Дуновение смерти
Но Роберта ответила:
— Неважно. Его провожали только мать и я. Больше никого не было.
Мысли Брейда снова вернулись к вопросу, как она очутилась в лаборатории. Ведь, уходя вчера последним, он определенно запер дверь. Мог ли кто-нибудь побывать здесь после него и оставить дверь незапертой? Сыщик? У него же есть ключ! О господи, сыщики мерещатся ему под каждым столом, за каждой ретортой! А может быть, сюда заглядывал Грег Симпсон, напарник Ральфа по лаборатории? Ему бы и в голову не пришло запереть дверь.
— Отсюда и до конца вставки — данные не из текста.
-- ==== Sys2Proof/Machine/ScalarMem.lean ====
section
/-! DEFINITION. Loads, stores, atomics and `TDEF` of S and of the wickets (R152 to R156, R169). -/

namespace Sys2Proof.Machine

/-- The bytes of the `sz` field (R152). -/
def sizeOf (z : BitVec 3) : Nat := 2 ^ (z.toNat % 4)

/-- `LD` (R152): the checks are made at issue, the data returns later (R141). -/
def execLd (z : BitVec 3) (q : BitVec 4) (d a : BitVec 5) (o : BitVec 9) (s : State) : Host.Outcome State Fault Refusal :=
  .next (s.sIssue (.ld z q d a o) { q := q, a := a, dest := d } fun c ag u s =>
    let n := sizeOf z
    let ea := effAddr u (o.toInt * n)
    match s.accessCheck (s.whoOf c ag) ea n n { rd := true } with
    | .trap t => .trap t (u.at ea)
    | .stall => .stall
    | .ok pa => .pend s { (u.at ea) with finish := .load z.toNat, pa := pa, size := n, own := ownPad c pa })

/-- `ST` (R152): it performs at once unless an earlier memory instruction or REL fence is unfinished (R141, R168); at
the stores class's capacity one that counts there does not issue (R163). -/
def execSt (z : BitVec 3) (q : BitVec 4) (d a : BitVec 5) (o : BitVec 9) (s : State) : Host.Outcome State Fault Refusal :=
  .next (s.sIssue (.st z q d a o) { q := q, a := a, d := d } fun c ag u s =>
    let n := sizeOf z
    let ea := effAddr u (o.toInt * n)
    match s.accessCheck (s.whoOf c ag) ea n n { wr := true } with
    | .trap t => .trap t (u.at ea)
    | .stall => .stall
    | .ok pa =>
      if !ownPad c pa && 32 ≤ s.storesClass (c, ag) (s.olderOf c ag) then .stall
      else
        let v := { (u.at ea) with finish := .store, pa := pa, size := n, own := ownPad c pa }
        if ((s.olderOf c ag).any fun v => v.memory || v.relFence) || claimPending (s.olderOf c ag) v then .pend s v
        else .done (s.performStore c ag ea.toNat pa (leBytes n u.opd.toNat) u.pc) none)

/-- Bytes of an atomic's operand (R154). -/
def atomWidth (f : BitVec 5) : Nat := if f = 2 then 4 else if f.toNat < 2 then 4 * (f.toNat + 1) else if f.toNat % 2 = 1 then 4 else 8

/-- An atomic may be sent: no REL fence is unfinished, no earlier access overlaps, and a REL or AR qualifier's
own condition holds (R84, R96, R168). -/
def State.atomicReady (s : State) (c : Nat) (ag : Agent) (older : List Unfinished) (u : Unfinished) (o : BitVec 2) (scope : Nat) : Bool :=
  !older.any (·.relFence) && !(older.any fun v => v.memory && (v.trap.isSome || overlaps v.pa v.size u.pa u.size)) &&
    (o.toNat < 2 || s.released c ag older scope)

/-- The issue of an atomic of `n` bytes and operation `op` (R156): it is sent to its home engine when it may be;
with ACQ or AR, later issue waits for the old value, and as behind an ACQ fence at its scope (R96). At the stores class's
capacity it does not issue (R163). -/
def atomicBody (scope : BitVec 4) (o : BitVec 2) (n op : Nat) (c : Nat) (ag : Agent) (u : Unfinished) (s : State) : Fin :=
  let acq := o.getLsbD 0
  match u.value with
  | some v => if acq && !s.acquired c ag (s.olderOf c ag) scope.toNat then .hold s u none 0 else .done (s.setReg c ag u.dest v) none
  | none =>
    if u.sent then .hold s u none 0 else
    let ea := effAddr u 0
    match s.accessCheck (s.whoOf c ag) ea n n { rd := true, wr := true } with
    | .trap t => .trap t (u.at ea)
    | .stall => .stall
    | .ok pa =>
      match place pa with
      | .window .. => .trap (trapAt cPERM ea.toNat) (u.at ea)
      | _ =>
        if 32 ≤ s.storesClass (c, ag) (s.olderOf c ag) then .stall else
        let u := { (u.at ea) with finish := .atomic 0, pa := pa, size := n }
        let (s, u) := if s.atomicReady c ag (s.olderOf c ag) u o scope.toNat then s.sendAtomic c ag u op else (s, u)
        if acq then .hold s u none 0 else .pend s u

/-- `ATOM` (R154). -/
def execAtom (sc : BitVec 4) (o : BitVec 2) (d a b f : BitVec 5) (s : State) : Host.Outcome State Fault Refusal :=
  .next (s.sIssue (.atom sc o d a b f) { a := a, b := b, dest := d } (atomicBody sc o (atomWidth f) f.toNat))

/-- `CAS` (R155): `sd` holds the expected value. -/
def execCas (sc : BitVec 4) (o : BitVec 2) (d a b f : BitVec 5) (s : State) : Host.Outcome State Fault Refusal :=
  .next (s.sIssue (.cas sc o d a b f) { a := a, b := b, d := d, dest := d } (atomicBody sc o (if f = 0 then 4 else 8) 31))

/-- The checks of a block read of `n` bytes aligned to `n` (R169, R345, R381), as for a load. -/
def State.blockCheck (s : State) (w : Who) (ea : Int) (n : Nat) : Acc Nat := s.accessCheck w ea n n { rd := true }

/-- `TDEF` (R169): the checks at issue; the entry is replaced when the data has returned. -/
def execTdef (q : BitVec 4) (a : BitVec 5) (t : BitVec 8) (s : State) : Host.Outcome State Fault Refusal :=
  .next (s.sIssue (.tdef q a t) { q := q, a := a, wicket := false } fun c ag u s =>
    let ea := effAddr u 0
    match s.blockCheck (s.whoOf c ag) ea 64 with
    | .trap t => .trap t (u.at ea)
    | .stall => .stall
    | .ok pa => .pend s { (u.at ea) with finish := .tdef t.toNat, pa := pa, size := 64, own := ownPad c pa })

/-- The new value of an `ATOM` operation on `8w`-bit values (R154). -/
def atomNew (op w : Nat) (old b : Nat) : Nat :=
  let m := 2 ^ (8 * w)
  let sg := sextNat (8 * w)
  match op with
  | 0 | 1 => (old + b) % m
  | 2 => rne 0 ((fmtValue 0 old).add (fmtValue 0 b))
  | 3 | 4 => if sg b < sg old then b else old
  | 5 | 6 => min old b
  | 7 | 8 => if sg old < sg b then b else old
  | 9 | 10 => max old b
  | 11 | 12 => old &&& b
  | 13 | 14 => old ||| b
  | 15 | 16 => old ^^^ b
  | _ => b

end Sys2Proof.Machine
end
Роберта будто только сейчас услыхала, о чем он спросил ее, войдя. Она тихо сказала:
— У меня есть свой ключ от этой двери.
— Вот как? Откуда?
— Мне дал Ральф.
С минуту Брейд молчал. Он закрыл дверь и защелкнул замок. Затем опустился на стул у входа в лабораторию и устремил внимательный взгляд на Роберту, сидевшую на месте Ральфа за его рабочим столом. Солнце пробилось сквозь облака, и лучи его, проникая через не слишком чистые стекла (окна университетских лабораторий далеко не всегда можно назвать прозрачными), освещали руку Роберты, золотя волоски на ее коже.
«А не так уж она некрасива, как кажется с первого взгляда, — удивленно подумал Брейд. — Конечно, ни высокой, ни стройной ее не назовешь и стандартам Голливуда она не соответствует. Но у нее длинные ресницы, хорошая форма рта, а кожа рук приятного теплого цвета и шелковистая. Зачем обязательно предполагать, что Ральф вынужден был довольствоваться ею по каким-то сложным соображениям? Почему не допустить, что в основе их связи лежало простое взаимное влечение?»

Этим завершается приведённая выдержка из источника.